Garcia-Cazorla A, Duarte S T
Department of Neurology, Hospital Sant Joan de Déu (HSJD), Barcelona, Spain,
J Inherit Metab Dis. 2014 Jul;37(4):627-42. doi: 10.1007/s10545-014-9723-6. Epub 2014 Jun 7.

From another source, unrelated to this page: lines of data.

-- ==== Sys2Proof/Syntax.lean ====
section
/-! DEFINITION. The block's "instruction set" (30_encoding.md, opcode_table.json): one constructor
of `Instr` per row of the table, with the operand types its rules name, and the moves of the
scheduler (R11) that select an instruction by agent phase or event. -/

namespace Sys2Proof

/-- A message (R20). `otherFlag` says that a flag outside `read`, `norestart`, `nostart` is set and
`extended` that extended (10-bit) addressing is asked for: both are refused forms (R91). `buffer` is
the caller-memory address of the first of `length` bytes. -/
structure Message where
  addr      : Addr7
  read      : Bool
  norestart : Bool
  nostart   : Bool
  otherFlag : Bool
  extended  : Bool
  buffer    : Nat
  length    : Int
  frequency : Nat
  deriving DecidableEq, Repr, Inhabited

/-- Transfer Status (R22), in the order of the spec's codes: OK = 0, ARBITRATION_LOST = 1,
TIMEOUT = 2, NAK = 3. -/
inductive Status where
  | ok
  | arbitrationLost
  | timeout
  | nak
  deriving DecidableEq, Repr

/-- The phase labels of a caller thread (R33). -/
inductive Phase where
  | idle | tLock | tInit | tFreq | tClear | tLoop | tStep | tAcq
  | aTest | aRestart | aWaitfree | aStart | aAddr
  | tArm | tWait | tCancel | tExit | tResult | tUnlock | done
  deriving DecidableEq, Repr

/-- The context a call is made from (R171, R240). -/
inductive Context where
  | thread
  | interrupt
  | timer
  deriving DecidableEq, Repr

/-- The agents whose rules can raise a model fault (R11, R40): a caller thread, or the interrupt
handler with the walker it calls. -/
inductive Runner where
  | caller (t : Nat)
  | handler
  deriving DecidableEq, Repr

/-- The two buffer primitives of R64. -/
inductive BufOp where
  | read
  | write (v : Byte)
  deriving DecidableEq, Repr

/-- The environment's choice when a transmitted byte completes (R229). -/
inductive TxOutcome where
  | ack
  | nak
  | lost
  deriving DecidableEq, Repr

/-- The environment's choice when a reception completes (R230). -/
inductive RxOutcome where
  | byte (v : Byte)
  | lost
  deriving DecidableEq, Repr

/-- The walker's outcomes (R167). -/
inductive WalkOutcome where
  | advancedSignalled
  | advancedMerged
  | terminated
  deriving DecidableEq, Repr

/-- The rows of the dispatch table of R88 (format ISR_DISPATCH). -/
inductive Branch where
  | guard
  | arbl
  | txNak
  | txWrByte
  | txWrDone
  | txWrMerge
  | txRdNoack
  | txRdAck
  | rxLastRestart
  | rxLastMerge1
  | rxLastMerge
  | rxPenultRestart
  | rxByte
  deriving DecidableEq, Repr

/-- One constructor per row of opcode_table.json. An operand `t` is the caller thread that takes
the step, `v` a dispatch vector, `st` a status snapshot. -/
inductive Instr where
  -- register commands (R84 to R87)
  | cmdStart
  | cmdRestart
  | cmdRxAck
  | cmdRxNoack
  | cmdTx
  | cmdStop
  | cmdIdle
  | clrAll
  | clrIf
  | addrW (a : Addr7)
  | addrR (a : Addr7)
  | dataW (d : Byte)
  | dataR
  | dummyR
  | freqF (f : Byte)
  | freqFlt (g : Byte)
  | rdS
  | rdC1
  -- dispatch rows of the interrupt handler (R88)
  | isrGuard (v : Vec16)
  | isrArbl (v : Vec16)
  | isrTxNak (v : Vec16)
  | isrTxWrByte (v : Vec16)
  | isrTxWrDone (v : Vec16)
  | isrTxWrMerge (v : Vec16)
  | isrTxRdNoack (v : Vec16)
  | isrTxRdAck (v : Vec16)
  | isrRxLastRestart (v : Vec16)
  | isrRxLastMerge1 (v : Vec16)
  | isrRxLastMerge (v : Vec16)
  | isrRxPenultRestart (v : Vec16)
  | isrRxByte (v : Vec16)
  -- handler steps (R130, R133, R140, R144)
  | isrEntry
  | isrClearMode (st : Byte)
  | isrRxDispatch
  | isrRxLastTail
  -- the Coordinator and Bus Acquisition
  | transfer (t : Nat) (msgs : List Message) (count : Int)
  | call (t : Nat) (ctx : Context) (msgs : List Message) (count : Int)
  | tLock (t : Nat)
  | tInit (t : Nat)
  | tFreq (t : Nat)
  | setFrequency (hz : Nat)
  | tClear (t : Nat)
  | tLoop (t : Nat)
  | tStep (t : Nat)
  | restartFor (r : Runner) (i : Int)
  | tAcq (t : Nat)
  | acquire (t : Nat)
  | aTest (t : Nat)
  | aRestart (t : Nat)
  | aWaitfree (t : Nat)
  | aStart (t : Nat)
  | aAddr (t : Nat)
  | tArm (t : Nat)
  | tWait (t : Nat)
  | tCancel (t : Nat)
  | tExit (t : Nat)
  | tResult (t : Nat)
  | tUnlock (t : Nat)
  | reset
  -- the Message Chain Walker
  | nextmsg
  | advanceSignal
  | advanceMerged
  | restartRecompute
  | terminate
  | stop
  | signal
  -- the watchdog
  | wdtArm (deadline g : Nat)
  | wdtCancel
  | wdtExpire
  | wdtHandler (g : Nat)
  -- interrupt delivery and the environment
  | irqDeliver
  | envBusCondition (v : Byte)
  | envTxComplete (o : TxOutcome)
  | envRxComplete (o : RxOutcome)
  | envDReadTx
  | envOtherMaster (busy : Bool)
  -- caller-memory primitives
  | bufReadWrite (r : Runner) (m : Message) (i : Int) (op : BufOp)
  | msg (r : Runner) (i : Int)
  deriving DecidableEq, Repr

/-- One move of one agent (R11): which agent steps next, with the draws the environment makes
(R229, R230, R232). `stray` is the move of the unconstrained environment of R234. No caller move stores
to caller memory, in a call or between calls: R69 and R245 forbid it during a call and give no step for
it at any other time, so a buffer holds what the memory was loaded with (DESIGN CHOICE, log entry 21). -/
inductive Move where
  /-- Caller thread `t` takes the step of its phase. -/
  | thread (t : Nat)
  /-- Caller `t` calls the transfer operation. -/
  | call (t : Nat) (ctx : Context) (msgs : List Message) (count : Int)
  /-- A caller calls the public reset operation. -/
  | resetCall
  /-- The peripheral interrupt is delivered, if it is pending. -/
  | irq
  /-- The watchdog expires, if it is armed. -/
  | expire
  /-- The byte being shifted out completes. -/
  | txComplete (o : TxOutcome)
  /-- The byte being received completes. -/
  | rxComplete (o : RxOutcome)
  /-- Another master takes the bus (`true`) or releases it (`false`). -/
  | otherMaster (busy : Bool)
  /-- The unconstrained environment sets the flags given `true`, and clears C1.MST if `clearMst`. -/
  | stray (iicif arbl rxak clearMst : Bool)
  deriving DecidableEq, Repr, Inhabited

/-- One entry of the schedule: a move of an agent, or a word of opcode_table.json put straight onto
the block (the host's interface; the block itself selects by phase and event). -/
inductive Slot where
  | move (m : Move)
  | word (nbits w : Nat)
  deriving DecidableEq, Repr

end Sys2Proof
end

Parkinsonism is a frequent neurological syndrome in adulthood but is very rare in childhood. Early forms of Parkinsonism have many distinctive features as compared to Parkinsonism in adults. In fact, rather than Parkinsonism, the general concept "hypokinetic-rigid syndrome" (HRS) is more accurate in children. In general, the terms "dystonia-parkinsonism", "parkinsonism-plus", or "parkinsonism-like" are preferred to designate these forms of paediatric HRS. Inborn errors of metabolism (IEM) constitute an important group amongst the genetic causes of Parkinsonism at any age. The main IEM causing Parkinsonism are metal-storage diseases, neurotransmitter defects, lysosomal storage disorders and energy metabolism defects. IEM should not be neglected as many of them represent treatable causes of Parkinsonism. Here we review IEMs causing this neurological syndrome and propose diagnostic approaches depending on the age of onset and the associated clinical and neuroimaging features.
帕金森综合征在成年人中是一种常见的神经综合征,但在儿童中非常罕见。与成人帕金森综合征相比,早期形式的帕金森综合征有许多独特的特征。事实上,对于儿童来说,“运动减少-强直综合征”(HRS)这一总体概念比帕金森综合征更准确。一般来说,“肌张力障碍-帕金森综合征”“帕金森叠加综合征”或“帕金森样综合征”这些术语更适合用来指代这些儿童期HRS形式。在任何年龄,先天性代谢缺陷(IEM)都是帕金森综合征遗传病因中的一个重要类别。导致帕金森综合征的主要IEM包括金属贮积病、神经递质缺陷、溶酶体贮积症和能量代谢缺陷。IEM不应被忽视,因为它们中的许多代表了可治疗的帕金森综合征病因。在此,我们综述导致这种神经综合征的IEM,并根据发病年龄以及相关的临床和神经影像学特征提出诊断方法。